## Task details
Using the material below, print the line that contains "let gone := tenantsGone old new", the line that contains "s.sec with ownerCounter", and every line in between, exactly and nothing else.

## Source data

/-! ## The key ring and the padlock (R461 to R467) -/

/-- Tenants of a ring whose entry is gone from another, or holds another adapter key there (R467). -/
def tenantsGone (old new : List KeyEntry) : List (BitVec 12) :=
  (old.filter fun e => !new.any fun f => f.tenant == e.tenant && f.adapterKey == e.adapterKey).map (·.tenant)

/-- Tenants whose prefix key changes. -/
def prefixesChanged (old new : List KeyEntry) : List (BitVec 12) :=
  (old.filter fun e => new.any fun f => f.tenant == e.tenant && f.prefixKey != e.prefixKey).map (·.tenant)

/-- The stored adapters of tenants leave the catalogue; the highest generations stay (R311, R467). -/
def State.dropAdapters (s : State) (l : List (BitVec 12)) : State :=
  let gone := s.nv.generations.filter fun g => g.adapter && l.contains g.tenant && g.state != .highWater
  let s := { s with nv := { s.nv with generations := s.nv.generations.filter fun g => !gone.contains g } }
  gone.foldl (fun s g =>
    s.freeBlocks fun b => b.kind == 2 && b.object == g.object && b.generation == g.generation) s

/-- The key ring is replaced. -/
def State.setKeyRing (s : State) (new : List KeyEntry) : State :=
  let old := s.sec.keyRing
  let gone := tenantsGone old new
  let s := { s with
    sec := { s.sec with keyRing := new }
    sv := if s.isRegistrar && s.inSession then { s.sv with
      removedTenants := s.sv.removedTenants ++ gone
      changedPrefixes := s.sv.changedPrefixes ++ prefixesChanged old new } else s.sv }
  s.dropAdapters gone

/-- The table of a router that no slice uses (Table 11-10). -/
def Router.clear (r : Router) : Router :=
  { r with low := 0, high := 0, full := false, dir := 0xFFFFFFFF, linkmap := 0xE4E4, bellmap := 0xE4E4 }

/-- Coordinates and extents of the routers follow the plan (Table 11-9). -/
def State.placeRouters (s : State) : State :=
  (List.range s.axes).foldl (fun s k => s.modRouter k fun r =>
    { r with coord := BitVec.ofNat 4 (coord s.rc.address k), extent := BitVec.ofNat 5 (s.campus k) }) s

/-- RELEASE erases the plan, the fabric address, the slice assignment and every object; the highest generations
stay (R311). -/
def State.eraseOwned (s : State) : State :=
  let s := s.freeBlocks fun _ => true
  let s := { s with
    rc := { s.rc with plan := none, address := 0, window := false }
    nv := { s.nv with
      generations := s.nv.generations.filter fun g => decide (g.state = GenState.highWater)
      decisions := [], restoreMap := [], lost := [], dist := none, progress := [] } }
  s.placeRouters.clearSlice

/-- Take the padlock where an object leads (Table 19-5). -/
def State.setPadlock (s : State) (state : Padlock) (owner : List Byte) (mask counter : BitVec 64)
    (erase clearRing : Bool) : State :=
  let s := if clearRing then s.setKeyRing [] else s
  let s := if erase then s.eraseOwned else s
  { s with sec := { s.sec with padlock := state, owner := owner, lockMask := mask, ownerCounter := counter } }

/-- Debug mode begins (R446). -/
def State.enterDebug (s : State) (counter : BitVec 64) : State :=
  let s := s.setKeyRing []
  { s with
    sec := { s.sec with ownerCounter := counter }
    dg := { s.dg with debugMode := true, debugMark := true }
    hi := { s.hi with debug := true } }

/-! ## The plan (Table 12-10) -/

/-- A plan leaves a link it does not use DISABLED; every other starts again from DOWN, without a packet. -/
def State.placeLink (s : State) (l : Nat) : State :=
  s.restLink l { (s.link l).fall 0 with txQueue := [] }

/-- The address of the held plan (R299). -/
def State.planAddress (s : State) : FabricAddr :=
  match s.planEntry with
  | some e => e.address
  | none => 0

/-- Acceptance of a plan: links, routing table, epoch, address, window (Table 12-10). -/
def State.acceptPlan (s : State) (p : Plan) : State :=
  let s := { s with
    rc := { s.rc with plan := some p, links := [] }
    rt := { s.rt with
      routers := tabMap (fun _ r => r.clear) s.rt.routers, epoch := 0, slice := 0, role := 0, queue := [], kept := []
      keptLinks := [] } }
  let s := { s with rc := { s.rc with address := s.planAddress } }
  let s := (List.range (linksOf s.fused.variant)).foldl (fun s l => s.placeLink l) s
  s.placeRouters.openWindow

/-! ## Generations, decisions and slots -/

/-- One entry replaces another: that of its object and generation; the high-water entry of its object; and the prepared
one of its object, of which there is at most one (R341). -/
def GenEntry.replaces (e g : GenEntry) : Bool :=
  g.adapter == e.adapter && g.object == e.object &&
  (if e.state == .highWater then g.state == .highWater
    else g.state != .highWater && (g.generation == e.generation || (e.state == .prepared && g.state == .prepared)))

/-- Entries take the place of those they replace; a prepared generation that gives way leaves the store. -/
def State.putGenerations (s : State) (l : List GenEntry) : State :=
  let gone := s.nv.generations.filter fun g => l.any fun e => e.replaces g
  let left := gone.filter fun g => !l.any fun e => g.state == .highWater || e.generation == g.generation
  let s := { s with nv := { s.nv with
    generations := (s.nv.generations.filter fun g => !gone.contains g) ++ l
    progress := s.nv.progress.filter fun p => !l.any fun e =>
      !decide (e.state = GenState.highWater) && e.adapter == p.adapter && e.object == p.object && e.generation == p.generation } }
  State.dropSuperseded (s.freeBlocks fun b => left.any fun g =>
    b.kind == kindOf g.adapter && b.object == g.object && b.generation == g.generation)

/-- Decision entries replace those of their digest. -/
def State.putDecisions (s : State) (l : List Decision) : State :=
  let rest := s.nv.decisions.filter fun d => !l.any fun e => e.digest == d.digest
  { s with nv := { s.nv with decisions := rest ++ l } }

/-- The image is confirmed (R474). -/
def State.confirm (s : State) : State :=
  let x := s.sec
  let run := { s.runningSlot with state := SlotState.good, failedTrials := 0, activate := false }
  let counter := if x.antiRollback.toNat < run.security.toNat then run.security else x.antiRollback
  let other := if x.running = 0 then x.slotB else x.slotA
  let other := if other.security.toNat < counter.toNat then FirmwareSlot.reset else other
  { s with sec := { x with
      slotA := if x.running = 0 then run else other
      slotB := if x.running = 0 then other else run
      antiRollback := counter, trial := false } }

## Written reply
  let gone := tenantsGone old new
  let s := { s with
    sec := { s.sec with keyRing := new }
    sv := if s.isRegistrar && s.inSession then { s.sv with
      removedTenants := s.sv.removedTenants ++ gone
      changedPrefixes := s.sv.changedPrefixes ++ prefixesChanged old new } else s.sv }
  s.dropAdapters gone

/-- The table of a router that no slice uses (Table 11-10). -/
def Router.clear (r : Router) : Router :=
  { r with low := 0, high := 0, full := false, dir := 0xFFFFFFFF, linkmap := 0xE4E4, bellmap := 0xE4E4 }

/-- Coordinates and extents of the routers follow the plan (Table 11-9). -/
def State.placeRouters (s : State) : State :=
  (List.range s.axes).foldl (fun s k => s.modRouter k fun r =>
    { r with coord := BitVec.ofNat 4 (coord s.rc.address k), extent := BitVec.ofNat 5 (s.campus k) }) s

/-- RELEASE erases the plan, the fabric address, the slice assignment and every object; the highest generations
stay (R311). -/
def State.eraseOwned (s : State) : State :=
  let s := s.freeBlocks fun _ => true
  let s := { s with
    rc := { s.rc with plan := none, address := 0, window := false }
    nv := { s.nv with
      generations := s.nv.generations.filter fun g => decide (g.state = GenState.highWater)
      decisions := [], restoreMap := [], lost := [], dist := none, progress := [] } }
  s.placeRouters.clearSlice

/-- Take the padlock where an object leads (Table 19-5). -/
def State.setPadlock (s : State) (state : Padlock) (owner : List Byte) (mask counter : BitVec 64)
    (erase clearRing : Bool) : State :=
  let s := if clearRing then s.setKeyRing [] else s
  let s := if erase then s.eraseOwned else s
  { s with sec := { s.sec with padlock := state, owner := owner, lockMask := mask, ownerCounter := counter } }

/-- Debug mode begins (R446). -/
def State.enterDebug (s : State) (counter : BitVec 64) : State :=
  let s := s.setKeyRing []
  { s with
    sec := { s.sec with ownerCounter := counter }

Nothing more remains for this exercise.